ARMENIA -- Then Armenian President Robert Kocharian talks to the media at a polling station in Yerevan, February 19, 2008
ARMENIA -- Then Armenian President Robert Kocharian talks to the media at a polling station in Yerevan, February 19, 2008

Armenia’s Court of Appeals upheld on Thursday a lower court’s decision to extend the pretrial detention of former President Robert Kocharian prosecuted on coup charges.

A district court in Yerevan allowed investigators on January 18 to keep Kocharian under arrest for two more months, refusing to free him on bail. The 64-year-old ex-president appealed against that ruling.

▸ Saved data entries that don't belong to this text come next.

-- ==== Sys2Proof/Laws/Exec.lean ====
section
/-!
SUPPORT. What each meaning and each host action can answer: one inversion lemma each, so that no proof unfolds a meaning.
-/

namespace Sys2Proof.Machine

open Host (Outcome)

/-! ### CHK -/

theorem pixelCount_toNat (w h : Half) : (pixelCount w h).toNat = w.toNat * h.toNat := by
  have hw := w.isLt
  have hh := h.isLt
  have : w.toNat * h.toNat ≤ 65535 * 65535 := Nat.mul_le_mul (by omega) (by omega)
  simp only [pixelCount, BitVec.toNat_mul, BitVec.toNat_setWidth]
  rw [Nat.mod_eq_of_lt (a := w.toNat) (by omega), Nat.mod_eq_of_lt (a := h.toNat) (by omega), Nat.mod_eq_of_lt (by omega)]

theorem badDimension_eq_false {v : Half} : badDimension v = false ↔ 0 < v.toNat ∧ v.toNat % 8 = 0 := by
  simp only [badDimension, Bool.or_eq_false_iff, beq_eq_false_iff_ne, bne_eq_false_iff_eq]
  omega

theorem State.dimensionCause_eq_none {s : State} : s.dimensionCause = none ↔ s.DimensionsLegal := by
  have hw := @badDimension_eq_false s.width
  have hh := @badDimension_eq_false s.height
  have hp := pixelCount_toNat s.width s.height
  unfold State.dimensionCause State.DimensionsLegal
  split
  next h => simp only [h, Bool.true_eq_false, false_iff] at hw; simp; omega
  next h =>
    have hw' := hw.1 (by simpa using h)
    split
    next h => simp only [h, Bool.true_eq_false, false_iff] at hh; simp; omega
    next h =>
      have hh' := hh.1 (by simpa using h)
      split
      next h => have := BitVec.lt_def.1 h; simp; omega
      next h =>
        have hl := mt BitVec.lt_def.2 h
        split
        next h => have := BitVec.lt_def.1 h; simp; omega
        next h =>
          have hl' := mt BitVec.lt_def.2 h
          split
          next h => simp; omega
          next h => simp; omega

theorem State.dimensionCause_eq_some {s : State} {k : BitVec 4} (h : s.dimensionCause = some k) :
    1 ≤ k.toNat ∧ k.toNat ≤ 5 := by
  unfold State.dimensionCause at h
  repeat' split at h
  all_goals first | cases h; decide | cases h

theorem execChk_next {s t : State} (h : execChk s = .next t) :
    (s.DimensionsLegal ∧ t = ((s.setPosition 0 0).setView 0 0).goTo .ldt) ∨
    ∃ k, s.dimensionCause = some k ∧ t = s.raiseInvalidDimensions k := by
  unfold execChk at h
  split at h
  next k hk => cases h; exact .inr ⟨k, hk, rfl⟩
  next hk => cases h; exact .inl ⟨State.dimensionCause_eq_none.1 hk, rfl⟩

/-! ### LDT -/

theorem execLdt_next {s t : State} (h : execLdt s = .next t) :
    (s.input.length < 64 ∧ t = s) ∨
    (64 ≤ s.input.length ∧ ∃ loaded : Tile,
      (∀ c r : Fin 8, s.input[8 * c.val + r.val]? = some (loaded.cell c r)) ∧
      t = (((s.loadTile loaded).setInput (s.input.drop 64)).setOffset (8 * s.tx.setWidth 16) (8 * s.ty.setWidth 16)).goTo .rot) := by
  unfold execLdt at h
  split at h
  next short => cases h; exact .inl ⟨short, rfl⟩
  next long =>
    cases h
    refine .inr ⟨by omega, _, fun c r => ?_, rfl⟩
    simp only [Tile.cell, Vector.getElem_ofFn]
    exact List.getElem?_eq_getElem _

/-- The offset LDT records does not overflow 16 bits (R35, R101). -/
theorem offset_toNat (v : TileCount) : (8 * v.setWidth 16 : Half).toNat = 8 * v.toNat := by
  have := v.isLt
  rw [BitVec.toNat_mul, BitVec.toNat_setWidth, show (8 : Half).toNat = 8 from rfl]
  omega

/-! ### The four stages -/

/-- Everything a stage that answers a next state has done; it always answers one (R113). -/
theorem State.stage_next {source : Fin 8 → Fin 8 → Fin 8 × Fin 8} {following : Instr} {s t : State}
    (h : s.stage source following = .next t) : t = (s.setTile (s.tile.permute source)).goTo following := by
  cases h; rfl

/-- A stage writes `T` and `PHASE`, and nothing else. -/
theorem State.stage_restore {source : Fin 8 → Fin 8 → Fin 8 × Fin 8} {following : Instr} {s t : State}
    (h : s.stage source following = .next t) : { t with tile := s.tile, phase := s.phase } = s := by
  obtain rfl := State.stage_next h
  exact State.restore_tile ..

/-! ### PLT -/

/-- The three ways a position advances (R122). -/
theorem State.advance_cases (s : State) :
    (s.tx.toNat + 1 < s.tilesAcross ∧ s.advance = (s.setPosition (s.tx + 1) s.ty).goTo .ldt) ∨
    (s.tilesAcross ≤ s.tx.toNat + 1 ∧ s.ty.toNat + 1 < s.tilesDown ∧ s.advance = (s.setPosition 0 (s.ty + 1)).goTo .ldt) ∨
    (s.tilesAcross ≤ s.tx.toNat + 1 ∧ s.tilesDown ≤ s.ty.toNat + 1 ∧ s.advance = s.goTo .mir) := by
  unfold State.advance
  split
  next h => exact .inl ⟨h, rfl⟩
  next h =>
    split
    next h' => exact .inr (.inl ⟨by omega, h', rfl⟩)
    next h' => exact .inr (.inr ⟨by omega, by omega, rfl⟩)

/-- A count below a tile count of the frame can be advanced within 13 bits (R34, R151). -/
theorem tileCount_succ {v : TileCount} {n : Nat} (hn : n ≤ 65535 / 8) (h : v.toNat + 1 < n) : (v + 1).toNat = v.toNat + 1 := by
  rw [BitVec.toNat_add, show (1 : TileCount).toNat = 1 from rfl]
  omega

theorem execPlt_next {s t : State} (h : execPlt s = .next t) :
    s.tileInFrame = true ∧ t = (s.setFrame (s.frame.writeAll s.tileWrites)).advance := by
  unfold execPlt at h
  split at h
  next hin => cases h; exact ⟨hin, rfl⟩
  next => cases h

theorem execPlt_inside {s : State} (h : s.tileInFrame = true) :
    execPlt s = .next (s.setFrame (s.frame.writeAll s.tileWrites)).advance := if_pos h

/-- What PLT leaves in each cell of the frame buffer (R120). -/
theorem State.read_tileWrites {s : State} (h : s.tileInFrame = true) (c r : Fin 8) :
    (s.frame.writeAll s.tileWrites).read (cellAddress (s.offx.toNat + c.val) (s.offy.toNat + r.val)) = some (s.tile.cell c r) :=
  Memory.read_writeAll (State.tileWrites_nodup h) (State.mem_tileWrites.2 ⟨c, r, rfl⟩)

/-! ### MIR -/

theorem execMir_next {s t : State} (h : execMir s = .next t) :
    ∃ colours, s.frame.readAll s.mirrorCells = some colours ∧
      t = (s.setFrame (s.frame.writeAll (s.frameCells.zip colours))).goTo .crp := by
  unfold execMir at h
  split at h
  next colours hc => cases h; exact ⟨colours, hc, rfl⟩
  next => cases h

/-- Outside the frame MIR leaves every cell as it was. -/
theorem State.read_mirror_outside {s : State} {colours : List Colour} {a : Nat} (h : a ∉ s.frameCells) :
    (s.frame.writeAll (s.frameCells.zip colours)).read a = s.frame.read a := by
  refine Memory.read_writeAll_other fun p hp e => h ?_
  exact e ▸ (List.of_mem_zip hp).1

/-! ### What fetch and turns answer -/

/-- A code decodes to an operation exactly when it is that operation's code (R80). -/
theorem decode_eq_ok {code : BitVec 4} {i : Instr} : decode code = .ok i ↔ code = encode i := by
  revert code; cases i <;> decide

theorem State.fetch_eq_ok {s : State} {i : Instr} :
    s.fetch = .ok i ↔ errValueWf s.err = true ∧ decode s.phase = .ok i := by
  unfold State.fetch
  split
  next h =>
    split
    next j hj => simp [h, hj]
    next hj => simp [hj]
  next h => simp [h]

theorem State.takeTurn_cases (s : State) :
    (s.turns = [] ∧ s.takeTurn = (.engine, s)) ∨ ∃ t ts, s.turns = t :: ts ∧ s.takeTurn = (t, s.setTurns ts) := by
  unfold State.takeTurn
  split
  next h => exact .inl ⟨h, rfl⟩
  next t ts h => exact .inr ⟨t, ts, h, rfl⟩

/-- Whoever's turn it is, the state it acts on differs from the state before in the turn list only. -/
theorem State.takeTurn_state (s : State) : ∃ ts, s.takeTurn.2 = s.setTurns ts := by
  rcases s.takeTurn_cases with ⟨h, e⟩ | ⟨t, ts, h, e⟩
  · exact ⟨[], by rw [e, ← h]; rfl⟩
  · exact ⟨ts, by rw [e]⟩

/-- Everything a step that answers a next state can have been: an operation of the engine, or a host action. -/
theorem step_next {s t : State} (h : step s = .next t) :
    ∃ i, s.fetch = .ok i ∧
      ((s.takeTurn.1 = .engine ∧ exec i s.takeTurn.2 = .next t) ∨
       ∃ a, s.takeTurn.1 = .host a ∧ performHost a s.takeTurn.2 = .next t) := by
  unfold step at h
  split at h
  next => cases h
  next i hi =>
    refine ⟨i, hi, ?_⟩
    split at h
    next s' hs => exact .inl ⟨by rw [hs], by rw [hs]; exact h⟩
    next a s' hs => exact .inr ⟨a, by rw [hs], by rw [hs]; exact h⟩

/-! ### Host actions -/

theorem State.writeControl_cases (v : Half) (s : State) :
    (v.getLsbD 1 = true ∧ s.writeControl v = s.resetBlock) ∨
    (v.getLsbD 1 = false ∧ v.getLsbD 0 = true ∧ s.phase = encode .idl ∧ s.writeControl v = s.goTo .chk) ∨
    (v.getLsbD 1 = false ∧ (v.getLsbD 0 = false ∨ s.phase ≠ encode .idl) ∧ s.writeControl v = s) := by
  unfold State.writeControl State.inPhase
  cases h1 : v.getLsbD 1
  · cases h0 : v.getLsbD 0
    · exact .inr (.inr ⟨rfl, .inl rfl, rfl⟩)
    · by_cases hp : s.phase = encode .idl
      · exact .inr (.inl ⟨rfl, rfl, hp, by simp [hp]⟩)
      · exact .inr (.inr ⟨rfl, .inr hp, by simp [hp]⟩)
  · exact .inl ⟨rfl, rfl⟩

/-- A read-out answers a next state only with the pixel of a written cell of the raster, while `DONE` is 1 (R129 to R131). -/
theorem State.readOut_eq_ok {w h x y : Nat} {s : State} {p : Pixel} :
    s.readOut w h x y = .ok p ↔
      s.phase = encode .hlt ∧ x < w ∧ y < h ∧ ∃ v, s.frame.read (cellAddress x y) = some v ∧ p = channels v := by
  unfold State.readOut State.done State.inPhase
  by_cases hd : s.phase = encode .hlt
  · by_cases hin : x < w ∧ y < h
    · cases s.frame.read (cellAddress x y) <;> simp [hd, hin, eq_comm]
    · simp [hd, hin]
      intro h1 h2
      exact (hin ⟨h1, h2⟩).elim
  · simp [hd]

/-- Everything a host action that answers a next state can have done: a reply to a read; a push; a reset; START; nothing; or a
write of one dimension register in IDL (R32, R85, R141, R142, R154, R155, R190). -/
theorem performHost_next {a : HostAction} {s t : State} (h : performHost a s = .next t) :
    (a.resets = false ∧ a.starts = false ∧ ∃ r, t = s.reply r) ∨
    (∃ v, a = .push v ∧ t = s.push v) ∨
    (a.resets = true ∧ a.starts = false ∧ t = s.resetBlock) ∨
    (a.resets = false ∧ a.starts = true ∧ s.phase = encode .idl ∧ t = s.goTo .chk) ∨
    (a.resets = false ∧ (a.starts = false ∨ s.phase ≠ encode .idl) ∧ t = s) ∨
    (a.resets = false ∧ a.starts = false ∧ s.phase = encode .idl ∧ ∃ v,
      t = { s with width := v } ∨ t = { s with height := v } ∨ t = { s with lwidth := v } ∨ t = { s with lheight := v }) := by
  cases a with
  | rd index => cases h; exact .inl ⟨rfl, rfl, _, rfl⟩
  | push v => cases h; exact .inr (.inl ⟨v, rfl, rfl⟩)
  | reset => cases h; exact .inr (.inr (.inl ⟨rfl, rfl, rfl⟩))
  | fbrd x y =>
    simp only [performHost, State.deliver] at h
    split at h
    · cases h; exact .inl ⟨rfl, rfl, _, rfl⟩
    · cases h
  | lvrd x y =>
    simp only [performHost, State.deliver] at h
    split at h
    · cases h; exact .inl ⟨rfl, rfl, _, rfl⟩
    · cases h
  | wr index v =>
    cases h
    simp only [HostAction.resets, HostAction.starts]
    generalize Reg.ofIndex index = r
    cases r
    case ctrl =>
      rcases s.writeControl_cases v with ⟨h1, e⟩ | ⟨h1, h0, hp, e⟩ | ⟨h1, h0, e⟩
      · exact .inr (.inr (.inl ⟨by rw [h1]; rfl, by rw [h1, Bool.not_true, Bool.and_false], e⟩))
      · exact .inr (.inr (.inr (.inl ⟨by rw [h1]; rfl, by rw [h1, h0]; rfl, hp, e⟩)))
      · exact .inr (.inr (.inr (.inr (.inl
          ⟨by rw [h1]; rfl, h0.imp_left fun h0 => by rw [h0, Bool.and_false, Bool.false_and], e⟩))))
    all_goals
      by_cases hp : s.phase = encode .idl
      · first
          | exact .inr (.inr (.inr (.inr (.inl ⟨rfl, .inl rfl, rfl⟩))))
          | exact .inr (.inr (.inr (.inr (.inr ⟨rfl, rfl, hp, v, by simp [State.writeRegister, State.inPhase, hp]⟩))))
      · exact .inr (.inr (.inr (.inr (.inl ⟨rfl, .inl rfl, by simp [State.writeRegister, State.inPhase, hp]⟩))))

/-! ### The canonical form of the frame buffer -/

/-- Every operation of the engine keeps the canonical form. -/
theorem exec_keeps_frame_wf {i : Instr} {s t : State} (h : exec i s = .next t) (hs : s.frame.wf) : t.frame.wf := by
  cases i <;> simp only [exec] at h
  case idl => cases h; exact hs
  case chk =>
    rcases execChk_next h with ⟨-, rfl⟩ | ⟨k, -, rfl⟩ <;> simpa
  case ldt =>
    rcases execLdt_next h with ⟨-, rfl⟩ | ⟨-, _, -, rfl⟩ <;> simpa
  case rot => obtain rfl := State.stage_next h; simpa
  case qsw => obtain rfl := State.stage_next h; simpa
  case mcs => obtain rfl := State.stage_next h; simpa
  case rgs => obtain rfl := State.stage_next h; simpa
  case plt =>
    obtain ⟨-, rfl⟩ := execPlt_next h
    rcases (s.setFrame (s.frame.writeAll s.tileWrites)).advance_cases with ⟨-, e⟩ | ⟨-, -, e⟩ | ⟨-, -, e⟩ <;>
      rw [e] <;> simpa using Memory.writeAll_wf _ hs
  case mir =>
    obtain ⟨_, -, rfl⟩ := execMir_next h
    simpa using Memory.writeAll_wf _ hs
  case crp => cases h; simpa
  case hlt => cases h; exact hs
  case err => cases h; exact hs

/-- Every host action keeps the canonical form. -/
theorem performHost_keeps_frame_wf {a : HostAction} {s t : State} (h : performHost a s = .next t) (hs : s.frame.wf) :
    t.frame.wf := by
  cases a with
  | wr index value =>
    cases h
    generalize Reg.ofIndex index = r
    cases r <;> simp only [State.writeRegister]
    case ctrl =>
      rcases s.writeControl_cases value with ⟨-, e⟩ | ⟨-, -, -, e⟩ | ⟨-, -, e⟩ <;> rw [e] <;> simp [hs, Memory.wf]
    all_goals first | exact hs | (split <;> exact hs)
  | rd index => cases h; simpa
  | push colour => cases h; simpa [State.push]
  | fbrd x y =>
    simp only [performHost, State.deliver] at h
    split at h
    · cases h; simpa
    · cases h
  | lvrd x y =>
    simp only [performHost, State.deliver] at h
    split at h
    · cases h; simpa
    · cases h
  | reset => cases h; simp [Memory.wf]

/-- Every step keeps the canonical form of the frame buffer. -/
theorem step_keeps_frame_wf {s t : State} (h : step s = .next t) (hs : s.frame.wf) : t.frame.wf := by
  obtain ⟨ts, e⟩ := s.takeTurn_state
  have hs' : s.takeTurn.2.frame.wf := by rw [e]; exact hs
  obtain ⟨i, -, ⟨-, h⟩ | ⟨a, -, h⟩⟩ := step_next h
  · exact exec_keeps_frame_wf h hs'
  · exact performHost_keeps_frame_wf h hs'

/-- Reset memory has the canonical form. -/
theorem reset_frame_wf : State.reset.frame.wf := by simp [Memory.wf]

end Sys2Proof.Machine
end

One of Kocharian’s lawyers, Hayk Alumian, denounced the higher court’s decision to reject the appeal. “This is a 100 percent political decision which was made as a result of a political order,” he told reporters. “There is zero jurisprudence behind this decision.”

Alumian said his client will challenge the decision in the higher Court of Cassation as well as the European Court of Human Rights.

Kocharian was arrested on December 7 on charges of overthrowing the constitutional order just weeks before serving out his second and final presidential term in April 2008. The Special Investigative Service (SIS) says that he illegally used Armenian army units against opposition supporters who protested against alleged fraud in the February 2008 presidential election. It denies any political motives behind the high-profile case.

The SIS has brought the same charges against three retired army generals, including former Defense Minister Mikael Harutiunian. But it has not arrested any of them.

Kocharian, who ruled Armenia for ten years, ordered army units into central Yerevan on March 1, 2008 amid vicious clashes between protesters and security forces trying to disperse them. Eight protesters and two policemen were killed in that violence.

Kocharian again defended his actions when he spoke in the Court of Appeals last week. He said that he only ordered the generals to “ensure the army’s neutrality” during the post-election political crisis in the country.